(Stored data)

/-! ## Encoding checks (R62, R66, R258, R371) -/

/-- The active lanes of a word of a bundle. -/
def Warp.actOf (x : Warp) (bundle : Word) (i : Instr) : Word :=
  let g := (form i).guard
  bundle &&& x.kr 0 &&& (if g = 0 then 0xFFFFFFFF else x.kr g)
/-- The outstanding writes of a register file to a register, in some lanes of a mask. -/
def Warp.awaiting (x : Warp) (file : RFile) (r : Nat) (lanes : Word) : List Pend :=
  x.pends.filter (fun p => p.file == file && p.regs.contains r && (file == .s || file == .k || (p.mask &&& lanes) != 0))
/-- Register `r` of a file is among the destinations of a word. -/
def Form.writes (f : Form) (file : RFile) (r : Nat) : Bool :=
  match file with
  | .v => f.vd.contains r
  | .s => f.sd.contains r
  | .k => f.kd.contains r
  | .fxOr => f.fxWrite
  | .fxAndn => false
/-- Later words of a FENCE's or an ordered ATOM's group that are to write a register in some lanes of a mask, when the hold ends (R29, R299,
R335). -/
def Warp.coming (x : Warp) (file : RFile) (r : Nat) (lanes : Word) : List Form :=
  x.fences.flatMap (fun h => (h.rest.map (fun e => form (instrOf e.2))).filter (fun f =>
    f.writes file r && (file == .s || file == .k || (h.mask &&& lanes) != 0)))
/-- A shortfall: cycles, register, file number, lowest lane. -/
abbrev Short := Nat × Nat × Nat × Nat
/-- The shortfall of reading or writing a register at a cycle: an outstanding fixed-latency write lands after `by'`. A write that a hold
keeps back lands its latency after the release (R29), at the earliest the next cycle; when the release will be is not known yet. So where the
earliest landing is in time, whether the extended one is, and in every case the shortfall in cycles, are read from a free value `u` (log 23). -/
def Warp.short (x : Warp) (now u : Nat) (file : RFile) (fileNo r : Nat) (lanes : Word) (by' : Nat) : Option Short :=
  let late := (x.awaiting file r lanes).filter (fun p => !p.var && (match p.land with | some t => t > by' | none => false))
  let back := (x.coming file r lanes).any (fun f => !f.var && (now + 1 + f.lat > by' || u % 2 = 1))
  let n := if back then max 1 (u / 2) else maxOf (late.map (fun p => p.land.getD 0 - by'))
  let where' := maskOf (fun l => wbit lanes l && late.any (fun p => wbit p.mask l))
  if late = [] && !back then none
  else some (n, r, fileNo, if file == .s || file == .k then (lowestLane lanes).getD 0 else (lowestLane where').getD 0)
/-- The first undersized wait of a word: its sources, then its fixed-latency destinations, which must land after every outstanding
write to them (R66). `held` is the latency by which its group is withheld, if it is: its results land then (R29, R326). VRD is exempt
(R287). -/
def Warp.undersized (x : Warp) (now u : Nat) (held : Option Nat) (bundle : Word) (i : Instr) : Option Short :=
  let f := form i
  let act := x.actOf bundle i
  let short := x.short now u
  let src := (ownSources i).map (fun r => short .v 0 r act now) ++
    (crossSources i x bundle act).map (fun e => short .v 0 e.1 e.2 now) ++
    f.sa.map (fun r => short .s 1 r bundle now) ++ f.ka.map (fun r => short .k 2 r bundle now) ++
    (if f.fxRead then [(short .fxOr 3 0 act now).orElse (fun _ => short .fxAndn 3 0 act now)] else [])
  let lands := now + held.getD f.lat - 1
  let dst := if f.var then [] else
    f.vd.map (fun r => short .v 0 r act lands) ++ f.sd.map (fun r => short .s 1 r bundle lands) ++
    f.kd.map (fun r => short .k 2 r bundle lands)
  match i with
  | .vrd .. => none
  | _ => (src ++ dst).findSome? id
/-- The details of an undersized wait (R177). -/
def shortWords (s : Short) : Word × Word := (word (s.2.1 % 256 + s.2.2.1 % 4 * 2 ^ 8 + s.1 % 2 ^ 16 * 2 ^ 16), word (s.2.2.2 % 32))
/-- R62: the words of the group that begins a list of words, and the word that fails a check, if any. `used` holds the pipes taken by
the words before; `check` is the check of R66. -/
def groupWords (check : Instr → Option Short) : List Pipe → List (Word × Word) → List (Word × Word) × Option EncAt
  | _, [] => ([], none)
  | used, (pc, w) :: rest =>
    let bad (code : Nat) (d1 d2 : Word) : List (Word × Word) × Option EncAt :=
      let e : EncAt := { pc, word := w, code, d1, d2 }
      ([], some e)
    let c := (hdrOf w).1
    match decode w with
    | .error .reservedOp => bad 1 0 0
    | .error .badField => bad 2 0 0
    | .ok i =>
      let p := (form i).pipe
      match i with
      | .idiv .. => bad 3 0 0
      | .irem .. => bad 3 0 0
      | _ =>
        if (p != .none && used.contains p) || (c && endsGroup i) then bad 4 0 0
        else if c && rest = [] then bad 5 0 0
        else match check i with
          | some s => bad 6 (shortWords s).1 (shortWords s).2
          | none =>
            if c then
              let (l, e) := groupWords check (p :: used) rest
              ((pc, w) :: l, e)
            else ([(pc, w)], none)
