-- ==== Sys2Proof/Machine/Core.lean ====
section
/-! DEFINITION. The machine as the host runs it. -/

def Sys2Proof.core : Host.Core := { State := Sys2Proof.Machine.State, Fault := Sys2Proof.Machine.Fault, Refusal := Sys2Proof.Machine.Refusal, step := Sys2Proof.Machine.step, reset := Sys2Proof.Machine.State.reset }
end

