/-- R26, R221, R222: the control cores: x0, integer and CSR instructions, mhartid, the entry of traps and interrupts to M and to S mode, MRET, SC
without a reservation, and a core's move. The rules name RV64GC, Zicsr and the three modes; what the encodings, CSRs and traps of those do is
taken from the RISC-V manuals (log 7, PRESUMED), and when a core moves is log 4's choice. -/
def Obligations.ControlCoresRunTheirInstructions : Prop :=
  ∀ (s : State) (m : Mach) (c rd a b imm k v : Nat) (d next : Dword), rd < 32 → a < 32 → b < 32 → imm < 4096 → k < 2 ^ 20 → v < 2 ^ 63 →
    let x := m.cpu c
    let A := x.xr a
    let B := x.xr b
    let I : Dword := (BitVec.ofNat 12 imm).signExtend 64
    let does (w : Nat) (to' : Dword) (y : Mach) : Prop := rvExec s.mem m c w next = .ok to' y
    let gives (w : Nat) (r : Dword) : Prop := does w next (m.modCpu c (fun x => x.xw rd r))
    let csr (f3 n src : Nat) : Nat := encI 0x73 f3 rd src n
    (x.xr 0 = 0 ∧ x.xw 0 d = x ∧ (0 < rd → (x.xw rd d).xr rd = d ∧ ∀ q, q ≠ rd → (x.xw rd d).xr q = x.xr q)) ∧
    gives (encI 0x13 0 rd a imm) (A + I) ∧ gives (encI 0x13 4 rd a imm) (A ^^^ I) ∧ gives (encI 0x13 7 rd a imm) (A &&& I) ∧
    gives (encI 0x13 2 rd a imm) (if A.toInt < I.toInt then 1 else 0) ∧
    gives (encR 0x33 0 0 rd a b) (A + B) ∧ gives (encR 0x33 0 0x20 rd a b) (A - B) ∧ gives (encR 0x33 6 0 rd a b) (A ||| B) ∧
    gives (encR 0x33 1 0 rd a b) (A <<< (B.toNat % 64)) ∧ gives (encR 0x33 3 0 rd a b) (if A.toNat < B.toNat then 1 else 0) ∧
    gives (0x37 + rd * 2 ^ 7 + k * 2 ^ 12) ((BitVec.ofNat 32 (k * 2 ^ 12)).signExtend 64) ∧
    does (encI 0x67 0 rd a imm) ((A + I) &&& ~~~1) (m.modCpu c (fun x => x.xw rd next)) ∧
    (x.mode = 3 → gives (csr 2 0xF14 0) (BitVec.ofNat 64 c) ∧
      does (csr 1 0x340 a) next ((m.modCpu c (fun x => x.csrSet 0x340 A.toNat)).modCpu c (fun y => y.xw rd (BitVec.ofNat 64 (x.csrOf 0x340))))) ∧
    (x.mode < 3 → (∃ w, rvExec s.mem m c (csr 2 0xF14 0) next = .trap 2 w m) ∧ ∃ w, rvExec s.mem m c (csr 1 0x340 a) next = .trap 2 w m) ∧
    rvExec s.mem m c 0x00000073 next = .trap (8 + x.mode) 0 m ∧
    (x.mode < 3 → rvExec s.mem m c 0x30200073 next = .trap 2 0x30200073 m) ∧
    (x.mode = 3 → ∃ y, does 0x30200073 y.pc (m.modCpu c (fun _ => y)) ∧ y.pc = BitVec.ofNat 64 (x.csrOf 0x341) ∧ y.mode = x.status 11 2 ∧
      y.status 3 1 = x.status 7 1 ∧ y.x = x.x) ∧
    (∀ pa m1, m.cpuAddr s.mem c A.toNat 8 .store = .ok pa m1 → (m1.cpu c).resv ≠ some (m1.resvOf c pa) →
      does (encR 0x2F 3 0x0C rd a b) next ((m1.modCpu c (fun x => { x with resv := none })).modCpu c (fun x => x.xw rd 1))) ∧
    (∀ intr : Bool,
      let deleg := x.mode ≤ 1 ∧ (x.csrOf (if intr then 0x303 else 0x302)).testBit k = true
      let y := x.enter intr k v
      let code := k + if intr then 2 ^ 63 else 0
      let at' (tvec : Nat) : Dword := BitVec.ofNat 64 (tvec / 4 * 4 + if intr = true ∧ tvec % 4 = 1 then 4 * k else 0)
      y.x = x.x ∧ y.f = x.f ∧
      (¬ deleg → y.mode = 3 ∧ y.pc = at' (x.csrOf 0x305) ∧ y.csrOf 0x341 = x.pc.toNat ∧ y.csrOf 0x342 = code ∧ y.csrOf 0x343 = v ∧
        y.status 3 1 = 0 ∧ y.status 7 1 = x.status 3 1 ∧ y.status 11 2 = x.mode % 4) ∧
      (deleg → y.mode = 1 ∧ y.pc = at' (x.csrOf 0x105) ∧ y.csrOf 0x141 = x.pc.toNat ∧ y.csrOf 0x142 = code ∧ y.csrOf 0x143 = v ∧
        y.status 1 1 = 0 ∧ y.status 5 1 = x.status 1 1 ∧ y.status 8 1 = x.mode % 2)) ∧
    (let begun := (s.m.clear.someTime (s.m.now + 1)).2.modCpu c
        (fun x => { x with due := (s.m.clear.someTime (s.m.now + 1)).1, idle := false })
      let after := (moveOn s (.cpu c)).m.cpu c
      (∀ i, begun.interrupt c = some i → after = (begun.cpu c).enter true i 0) ∧
      (begun.interrupt c = none → (∀ cause tval m1, rvStep s.mem begun c = .trap cause tval m1 → after = (m1.cpu c).enter false cause tval) ∧
        ∀ pc m1, rvStep s.mem begun c = .ok pc m1 → after.pc = pc ∧ after.x = (m1.cpu c).x ∧ after.mode = (m1.cpu c).mode))
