-- ==== Sys2Proof/Laws/PerInstr.lean ====
section
/-! SUPPORT. The statements made of every instruction: `Encoding`, that an instruction word's encoding fits in 32 bits (R248). -/
namespace Sys2Proof.Laws.Encoding

/-- An instruction that has an encoding has one of 32 bits. -/
def Statement (i : Instr) : Prop := match encodeNat i with | some n => n < 2 ^ 32 | none => True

**Description of the task**
All lines with the word "held" need to be copied from the data above.

**Output of the task**
write to them (R66). `held` is the latency by which its group is withheld, if it is: its results land then (R29, R326). VRD is exempt
def Warp.undersized (x : Warp) (now u : Nat) (held : Option Nat) (bundle : Word) (i : Instr) : Option Short :=
  let lands := now + held.getD f.lat - 1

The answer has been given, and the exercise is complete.